Additional considerations in immunocompromised patients

Immune compromise is a risk factor for reactivation of TB. If latent TB is diagnosed in an immunocompromised patient, treatment is recommended.

The benefits of treating latent TB are likely to extend to those in whom immunosuppressive therapy is being planned; for example, patients being considered for organ or haematopoietic stem cell transplant or who will be starting immunomodulatory therapy for connective tissue disease.
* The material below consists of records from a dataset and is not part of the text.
-- ==== Sys2Proof/Machine/Operands.lean ====
section
/-!
DEFINITION. The operand forms of stem and leaf words and the two pipelines that every word goes through: legality, privilege, hoses
granted, release gate, parking, effect, pops, pushes, result, windows, next PC (spec 02, R38, R53; 03, R59, R75; 06, R112; 10, R196;
11, R218; 16, R294). -/
namespace Sys2Proof.Machine

/-- What the body of a word answers. -/
inductive Body where
  /-- The word completes: its effects on the state, its result, and the target of a taken transfer. -/
  | ok (s : State) (res : Word) (next : Option Word)
  /-- A precise fault; the word has no effect. -/
  | trap (code : Nat) (tval : Word) (lanes : LaneMask) (tea : Tab Word)
  /-- A precise fault after which this state stands: an answer that had come back from outside the cluster is used up. -/
  | trapIn (s : State) (code : Nat) (tval : Word) (lanes : LaneMask) (tea : Tab Word)
  /-- The stream waits; the word has no effect but the requests it has sent. -/
  | wait (w : Wait) (s : State)

/-! ## Sections (spec 01, R16, R17; 23, R379) -/

/-- The bounds of a drill's sections at its level: stem base and limit, leaf base and limit. -/
def sections (s : State) (d : Drill) : VAddr × VAddr × VAddr × VAddr :=
  if d.super then (let j := jobAt s d.job; (j.ksbase, j.kslim, j.klbase, j.kllim)) else (d.sbase, d.slim, d.lbase, d.llim)
/-- A stem target lies in its section, aligned. -/
def stemTargetOk (s : State) (d : Drill) (t : Nat) : Bool :=
  let b := sections s d
  decide (b.1.toNat ≤ t ∧ t < b.2.1.toNat ∧ t % 4 = 0)
/-- A leaf target lies in its section, at a multiple of 12 from its base. -/
def leafTargetOk (s : State) (d : Drill) (t : Nat) : Bool :=
  let b := sections s d
  decide (b.2.2.1.toNat ≤ t ∧ t < b.2.2.2.toNat ∧ (t - b.2.2.1.toNat) % 12 = 0)

/-! ## Releases before the check (spec 16, R294) -/

/-- The ids of the cloche entries of a drill, with their entries. -/
def clEntries (s : State) (slot : Nat) : List (Nat × ClEntry) :=
  (coreAt s (coreOf slot)).cloche.filter (fun e => decide (e.2.ctx = ctxOf slot))
/-- The entries in the prior set of a release of the stem, or of a VSTL of the running split: those whose words lanes of the split have run
(spec 15, R274). -/
def priorEntries (s : State) (slot : Nat) (d : Drill) (leaf : Bool) : List (Nat × ClEntry) :=
  let c := leafCtx d
  (clEntries s slot).filter (fun e =>
    if leaf then (e.2.leaf && decide (e.2.lanes &&& (runSplit c).em ≠ 0) && !e.2.routineEnded) || (!e.2.leaf && decide (e.1 ∈ c.clo))
    else !e.2.leaf || e.2.routineEnded)
/-- The wait or the cloche-release fault that stops a release: TVAL is the address of the first struck entry's line. -/
def releaseGate (s : State) (slot : Nat) (d : Drill) (leaf : Bool) : Option Body :=
  let es := priorEntries s slot d leaf
  if es.any (fun e => decide (e.2.state = 1)) then some (.wait .verdicts s)
  else match es.find? (fun e => decide (e.2.state = 2)) with
    | some e => some (.trap cCloche (BitVec.ofNat 64 (e.2.line * 128)) 0 [])
    | none => none
/-- Stores of the drill whose stamps have not returned (spec 15, R274). -/
def storesOut (s : State) (slot : Nat) : Bool := s.stores.any (fun p => decide (p.2.slot = slot))

/-! ## Stem words -/

/-- Hose numbers named by stem register fields (spec 02, R37). -/
def stemHoses (fs : List (BitVec 6)) : List Nat := (fs.filter (fun f => decide (48 ≤ f.toNat))).map (fun f => f.toNat - 48)
/-- The value of the n-th source field of a stem word: a register, or the hose's entry that its pop would take (R38). -/
def stemSrc (s : State) (d : Drill) (earlier : List (BitVec 6)) (f : BitVec 6) : Word :=
  if f.toNat < 48 then gGet d f.toNat
  else (((hoseQ s d (f.toNat - 48)).drop (countOf (stemHoses earlier) (f.toNat - 48))).headD 0).setWidth 64
/-- The values of source fields in order. -/
def stemSrcs (s : State) (d : Drill) (earlier fs : List (BitVec 6)) : List Word :=
  match fs with
  | [] => []
  | f :: r => stemSrc s d earlier f :: stemSrcs s d (earlier ++ [f]) r

/-- The shape of a stem word. -/
structure StemPlan where
  /-- The instruction, for its word in TVAL and its legality. -/
  ins : Instr
  srcs : List (BitVec 6) := []
  dst : Option (BitVec 6) := none
  la : Nat := 0
  /-- Can transfer control (spec 01, R31). -/
  ctl : Bool := false
  /-- Reserved to supervisor (spec 01, R30). -/
  priv : Bool := false
  /-- A release under R294. -/
  release : Bool := false

/-- The word of a stem instruction, as TVAL carries it. -/
def stemBits (i : Instr) : Word := ((match encodeStem i with | some w => w | none => 0) : BitVec 32).setWidth 64

/-- The result of a completed stem word enters its register, or opens its window. -/
def stemResult (d : Drill) (p : StemPlan) (res : Word) : Drill :=
  match p.dst with
  | none => passWord d false 0 p.ctl []
  | some r =>
    if 48 ≤ r.toNat then passWord d false 0 p.ctl []
    else if p.la = 0 then passWord (gWrite d r.toNat res) false 0 p.ctl []
    else
      let opened : List PendWrite := if d.wins.any (fun w => decide (w.kind = 0 ∧ w.reg = r.toNat)) then []
        else [{ kind := 0, owner := 0, reg := r.toNat, lanes := 0, value := res.setWidth 1024, left := p.la }]
      passWord d false 0 p.ctl opened

/-- A stem word completes: pops, pushes, result, windows, next PC; the hidden wait state is cleared (spec 11, R230). -/
def stemDone (s : State) (slot : Nat) (p : StemPlan) (res : Word) (next : Option Word) : State :=
  let s1 := hoseMoves s slot (stemHoses p.srcs) ((stemHoses p.dst.toList).map (fun h => (h, res.setWidth 1024)))
  onDrill s1 slot (fun d =>
    let d1 := stemResult d p res
    { d1 with
      pc := (match next with | some t => t.setWidth 56 | none => d.pc + 4), stemWait := (if d.stemWait = .exited then .exited else .none),
      wake := false, wkind := 0, woke := none, walked := d.walked.filter (fun w => w.1), asked := d.asked.filter (fun w => w.1), granted := d.granted.filter (fun w => w.1),
      got := d.got.filter (fun g => g.leaf), claims := d.claims.filter (fun c => c.1), lastStem := some s.cycle })

/-- A stream waits inside a word; the heads of the hoses it pops are held once the word has presented accesses. -/
def streamPark (s : State) (slot : Nat) (leaf : Bool) (w : Wait) (pops : List Nat) : State :=
  onDrill s slot (fun d =>
    let held := match w with | .access => true | .line => true | .atomic _ => true | _ => false
    let cl := d.claims.filter (fun c => decide (c.1 ≠ leaf)) ++ (if held then pops.map (fun h => (leaf, h)) else [])
    if leaf then { d with leafWait := w, claims := cl } else { d with stemWait := w, claims := cl })
/-- The stem stream waits. -/
def stemPark (s : State) (slot : Nat) (w : Wait) : State := onDrill s slot (fun d => { d with stemWait := w })

/-- A stem word of the drill whose turn it is. -/
def stemWord (p : StemPlan) (s : State) (body : Drill → List Word → State → Body) : Host.Outcome State Fault Refusal :=
  let slot := s.cur
  match drillAt s slot with
  | none => .next s
  | some d =>
    if !p.ins.wf then .next (stemTrap s slot cIllegal (stemBits p.ins))
    else if p.priv && !d.super then .next (stemTrap s slot cPrivilege (stemBits p.ins))
    else
      let pops := stemHoses p.srcs
      let pushes := stemHoses p.dst.toList
      match hoseDenied d false pops pushes with
      | some h => .next (stemTrap s slot cHose (BitVec.ofNat 64 h))
      | none =>
        match (if p.release then releaseGate s slot d false else none) with
        | some (.wait w t) => .next (stemPark t slot w)
        | some (.trap c v _ _) => .next (stemTrap s slot c v)
        | some (.ok t _ _) => .next t
        | some (.trapIn t _ _ _ _) => .next t
        | none =>
          if !hosesReady s slot false d pops pushes then .next (stemPark s slot .hose)
          else
            match body d (stemSrcs s d [] p.srcs) s with
            | .trap c v _ _ => .next (stemTrap s slot c v)
            | .trapIn t c v _ _ => .next (stemTrap t slot c v)
            | .wait w t => .next (streamPark t slot false w pops)
            | .ok t res next =>
              match next with
              | some a => if stemTargetOk s d a.toNat then .next (stemDone t slot p res next) else .next (stemTrap s slot cFetch a)
              | none => .next (stemDone t slot p res none)

/-- The n-th operand of a word; a word never asks beyond its sources. -/
def opAt (v : List Word) (n : Nat) : Word := v.getD n 0

/-- A stem word that only computes: `f` of its operands goes to gd (spec 06, R113, R115). -/
def stemPure (i : Instr) (d : BitVec 6) (srcs : List (BitVec 6)) (f : List Word → Word) (s : State) : Host.Outcome State Fault Refusal :=
  stemWord { ins := i, srcs, dst := some d } s (fun _ v t => .ok t (f v) none)

end Sys2Proof.Machine
end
Consider the following when assessing and managing latent TB in immunocompromised patients (or those expected to start immunosuppressive therapy):

Diagnosis is complicated because investigations such as a tuberculin skin test (TST) or TB-specific interferon gamma release assay (IGRA) often produce false-negative results in immunocompromised patients.
Active TB may be more difficult to rule out in these patients given the higher rates of extrapulmonary infection.
Timing of therapy—if completion of treatment for latent TB is required before listing for organ or haematopoietic stem cell transplant, consider one of the shorter duration regimens (see Treatment of latent tuberculosis). However, in many cases completion of treatment before starting immunosuppressive therapy is not required or not possible. If immunosuppressive therapy can be delayed, one approach is to start treatment for latent TB a month before starting immunosuppressive therapy; this allows time to monitor for adverse effects of TB therapy (eg hepatotoxicity), and, should an adverse effect occur, makes it easier to identify the causative drug.
Consider potential drug interactions, particularly with rifampicin and calcineurin inhibitors (ciclosporin, tacrolimus).
Active TB may develop despite treatment of latent TB—consider the possibility of active TB in an immunocompromised patient with fever of unclear origin.
People treated for latent TB can acquire TB again—for example, migrants who return to countries where TB is endemic to visit family and friends.